C’est par le néologisme « Sinkophobie » que nous titrions notre rubrique « A la Une » du N° 10 de votre hebdomadaire préféré MALI-HORIZON du 11 décembre 2017. Ce vocable barbare insinue une peur bleue vis-à-vis du Général Moussa Sinko Coulibaly, dont l’ambition pour le fauteuil présidentiel devient évidente. Le temps nous donne-t-il raison ? Probablement.
Cet officier supérieur, qui venait de démissionner de l’Armée pour, disait-il, contribuer à relever les nombreux défis auxquels le pays fait face avait été méprisé par certains gouvernants. L’on se souvient qu’un haut responsable politique l’avait traité « d’officier félon ». Ce qui semblait traduire un certain embarras voir une peur de cette éventuelle adversité politique. Celle-ci justifie-t-elle une restriction à la liberté de l’initiative politique pacifique? L’on peut en douter.
En effet, face à la presse le jeudi dernier à son QG à Faladié, le Général Moussa Sinko Coulibaly a dénoncé ce qu’il a appelé le refus des autorités de lui louer le Stade du 26 mars pour y lancer sa « Plateforme pour le Changement ».

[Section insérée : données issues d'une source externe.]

-- ==== Sys2Proof/Machine/QuadUnpacker.lean ====
section
/-! DEFINITION. The meanings of the quad unpacker's operations, UNPACK3, UNPACK2 and UNPACK1. They read and write no state
of the block (R141 to R143); a failure is a result value; the result is handed out as a reply (log entry 4). -/

namespace Sys2Proof.Machine

/-- UNPACK3 (rule R141). -/
def execUnpack3 (c0 c1 c2 c3 : Byte) (s : State) : Host.Outcome State Fault Refusal :=
  .next (s.reply (.bytes (unpack3 c0 c1 c2 c3)))

/-- UNPACK2 (rule R142). -/
def execUnpack2 (c0 c1 c2 : Byte) (s : State) : Host.Outcome State Fault Refusal :=
  .next (s.reply (.bytes (unpack2 c0 c1 c2)))

/-- UNPACK1 (rule R143). -/
def execUnpack1 (c0 c1 : Byte) (s : State) : Host.Outcome State Fault Refusal :=
  .next (s.reply (.bytes (unpack1 c0 c1)))

end Sys2Proof.Machine
end

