-- ==== Sys2Proof/Tests/Slice0.lean ====
section
/-! SUPPORT. Small tests, their expected values from spec/95_test_vectors.md and the rules' own corner cases, and for every
statement with hypotheses a witness that meets them together. -/

namespace Sys2Proof.Tests

open Sys2Proof Sys2Proof.Machine Sys2Proof.Safety

/-! ## WellFormed: an ill-formed term for each check -/

/-- R142: with `=` in `c3` the quad is UNPACK2's. -/
theorem test_illformed_unpack3 : Instr.wellFormed (.unpack3 0x41 0x41 0x41 0x3D) = false := by decide

/-- R143: with `=` in `c2` and `c3` the quad is UNPACK1's. -/
theorem test_illformed_unpack2 : Instr.wellFormed (.unpack2 0x41 0x41 0x3D) = false := by decide

/-- R144: `[x,x,=,x]` is UNPACK3's quad and well formed; it fails when it runs. -/
theorem test_wellformed_unpack3_pad_in_c2 : Instr.wellFormed (.unpack3 0x41 0x41 0x3D 0x41) = true := by decide

/-! ## Decode: words written out bit by bit from R92, R95, R97, R103 -/

theorem test_decode_s2c : decodeWord .symbol 0b0011001 = .ok (.s2c (.data 25)) := by decide

theorem test_decode_s2c_pad : decodeWord .symbol 0b1000000 = .ok (.s2c .pad) := by decide

theorem test_decode_c2s : decodeWord .char 0b01010001 = .ok (.c2s 0x51) := by decide

theorem test_decode_pack3 :
    decodeWord .triplet 0b11010100000110000101101110 = .ok (.pack3 0x50 0x61 0x6E) := by decide

theorem test_decode_pack2 :
    decodeWord .triplet 0b10011001010110011000000000 = .ok (.pack2 0x65 0x66) := by decide

theorem test_decode_pack1 :
    decodeWord .triplet 0b01011001010000000000000000 = .ok (.pack1 0x65) := by decide

theorem test_decode_unpack3 :
    decodeWord .quad 0b01010100010101110100011001110101 = .ok (.unpack3 0x54 0x57 0x46 0x75) := by decide

theorem test_decode_unpack2 :
    decodeWord .quad 0b01010100010101110100010100111101 = .ok (.unpack2 0x54 0x57 0x45) := by decide

theorem test_decode_unpack1 :
    decodeWord .quad 0b01010100010100010011110100111101 = .ok (.unpack1 0x54 0x51) := by decide

theorem test_decode_encode : decodeWord (.control .enc) 0b1 = .ok .encode := by decide

theorem test_decode_decode : decodeWord (.control .dec) 0b1 = .ok .decode := by decide

/-- R109 (a): count 0 is reserved. -/
theorem test_decode_count_zero : decodeWord .triplet 0x0000000 = .error .countZero := by decide

/-- R109 (c): a bit above the format is no operation. -/
theorem test_decode_upper_bits : decodeWord .symbol 0b10000000 = .error .upperBits := by decide

/-- Bytes are laid out least significant first: PACK1 of 0x65. -/
theorem test_decode_bytes : decodeBytes .triplet [0x00, 0x00, 0x65, 0x01] = .ok (.pack1 0x65) := by decide

/-- A row of the opcode table read at the port its word belongs to. -/
theorem test_table_word : decodeTableWord 32 0x3000000 = some (.pack3 0 0 0) := by decide

/-! ## The leaf operations: 95_test_vectors.md sections 1 to 5 -/

theorem test_s2c_ranges :
    [0, 25, 26, 51, 52, 61, 62, 63].map (fun v => symToChar (.data v)) =
      [0x41, 0x5A, 0x61, 0x7A, 0x30, 0x39, 0x2B, 0x2F] := by decide

theorem test_s2c_pad : exec (.s2c .pad) State.reset = .next (State.reset.reply (.char 0x3D)) := rfl

theorem test_c2s_data :
    [0x41, 0x5A, 0x61, 0x7A, 0x30, 0x39, 0x2B, 0x2F].map charToSym =
      [.ok 0, .ok 25, .ok 26, .ok 51, .ok 52, .ok 61, .ok 62, .ok 63] := by decide

theorem test_c2s_fails :
    ∀ c ∈ ([0x40, 0x5B, 0x60, 0x7B, 0x2E, 0x3A, 0x2A, 0x2C, 0x2D, 0x5F, 0x3D, 0x00, 0x80, 0xFF] : List Byte),
      charToSym c = .fail .invalidCharacter := by decide

theorem test_pack3_pan : pack3 0x50 0x61 0x6E = ⟨.data 20, .data 6, .data 5, .data 46⟩ := by decide

theorem test_pack3_ends : pack3 0x80 0x00 0x01 = ⟨.data 32, .data 0, .data 0, .data 1⟩ := by decide

theorem test_pack2_vector : pack2 0x65 0x66 = ⟨.data 25, .data 22, .data 24, .pad⟩ := by decide

theorem test_pack2_ones : pack2 0xFF 0xFF = ⟨.data 63, .data 63, .data 60, .pad⟩ := by decide

theorem test_pack1_vector : pack1 0x65 = ⟨.data 25, .data 16, .pad, .pad⟩ := by decide

theorem test_pack1_ones : pack1 0xFF = ⟨.data 63, .data 48, .pad, .pad⟩ := by decide

theorem test_unpack3_man : unpack3 0x54 0x57 0x46 0x75 = .ok [0x4D, 0x61, 0x6E] := by decide

theorem test_unpack3_lone_pad : unpack3 0x41 0x41 0x3D 0x41 = .fail .invalidCharacter := by decide

theorem test_unpack2_ignored_bits : unpack2 0x54 0x57 0x46 = .ok [0x4D, 0x61] := by decide

theorem test_unpack2_pad_in_c1 : unpack2 0x41 0x3D 0x41 = .fail .invalidCharacter := by decide

theorem test_unpack1_ignored_bits : unpack1 0x54 0x2F = .ok [0x4F] := by decide

theorem test_unpack1_pad_in_c1 : unpack1 0x41 0x3D = .fail .invalidCharacter := by decide

/-! ## The functions: vectors S6 to S9, and R167's examples -/

theorem test_encode_pancake :
    encodeMessage [0x50, 0x61, 0x6E, 0x63, 0x61, 0x6B, 0x65] =
      [0x55, 0x47, 0x46, 0x75, 0x59, 0x32, 0x46, 0x72, 0x5A, 0x51, 0x3D, 0x3D] := by decide

/-- Vectors S9, S6, S7 and rule R167's example. -/
theorem test_decode_vectors :
    decodeMessage [0x55, 0x47, 0x46, 0x75, 0x59, 0x32, 0x46, 0x72, 0x5A, 0x51, 0x3D, 0x3D] =
      .ok [0x50, 0x61, 0x6E, 0x63, 0x61, 0x6B, 0x65] ∧
    decodeMessage [0x61, 0x62, 0x63] = .fail .invalidLength ∧
    decodeMessage [0x61, 0x62, 0x21, 0x64] = .fail .invalidCharacter ∧
    decodeMessage [0x51, 0x51, 0x3D, 0x3D, 0x51, 0x55, 0x4A, 0x44] = .fail .invalidCharacter := by decide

L’ex-Directeur général de l’Ecole de maintien de la paix a pointé un doigt accusateur sur le pouvoir comme ayant ordonné ce refus. « Le président IBK et son gouvernement… après avoir constaté qu’un demi-million de Maliens sont prêts à aller au stade pour manifester leur désir de changement, ont décidé d’annuler l’autorisation qui nous avait été au préalable accordée », a fustigé le jeune Saint-cyrien. Le motif selon lequel le stade a été rendu « inutilisable pour plusieurs mois » semble plutôt peu convaincant ! Et dire que l’opinion piaffait d’impatience pour décoder cette manif dans ce grand stade, qu’aucun leader politique ne choisit pour ses meetings !
A priori, s’il est avéré, cet empêchement peut produire l’effet contraire. Exactement comme le pouvoir a créé de toutes pièces le mythe Ras Bath en cristallisant les curiosités autour du jeune activiste.
L’expérience a montré que quand l’autorité use de ses prérogatives pour étouffer l’émergence d’un leadership quelconque, elle contribue plutôt à la favoriser. Elle incite à son rayonnement. La popularité des Abdoulaye Wade, Laurent Gbagbo, Gilchrist Olympio, Alpha Condé, … et d’un certain Ibrahim Boubacar Kéita a été ainsi favorisée par leurs dirigeants respectifs, qui voulaient les museler. L’activiste franco-béninois Kémi Séba draine foule sur le continent par sa croisade contre le franc CFA et surtout par les interdictions de séjour qui lui sont opposés par certains dirigeants du continent.
Les populations ont cette tendance naturelle à sympathiser avec la personnalité qui se plaint d’être victime d’injustice de répressions ou d’entorses diverses. C’est pourquoi les empêchements de manifestations finissent par doper l’instinct grégaire autour de ceux qui appellent à ces meetings avortés ou empêchés. C’est le phénomène de la victimisation, qui range largement les populations aux côtés de ceux sensés faibles voire persécutés.
L’on n’a certainement pas oublié que le procès d’intention faite en 2002 à Alpha Oumar Konaré pour motif qu’il aurait trahi son Premier ministre IBK, a favorisé l’ascension politique de ce dernier. L’actuel locataire de Koulouba ne devrait donc pas tomber dans un piège similaire, même si l’on veut pousser Moussa Sinko à la faute…
Par ailleurs, mêmes ceux qui sont sceptiques en les «agitations » de Moussa Sinko pourraient avoir leur curiosité aiguisée par cette tentative d’étouffement. Surtout que la soif de changement est réelle dans le pays.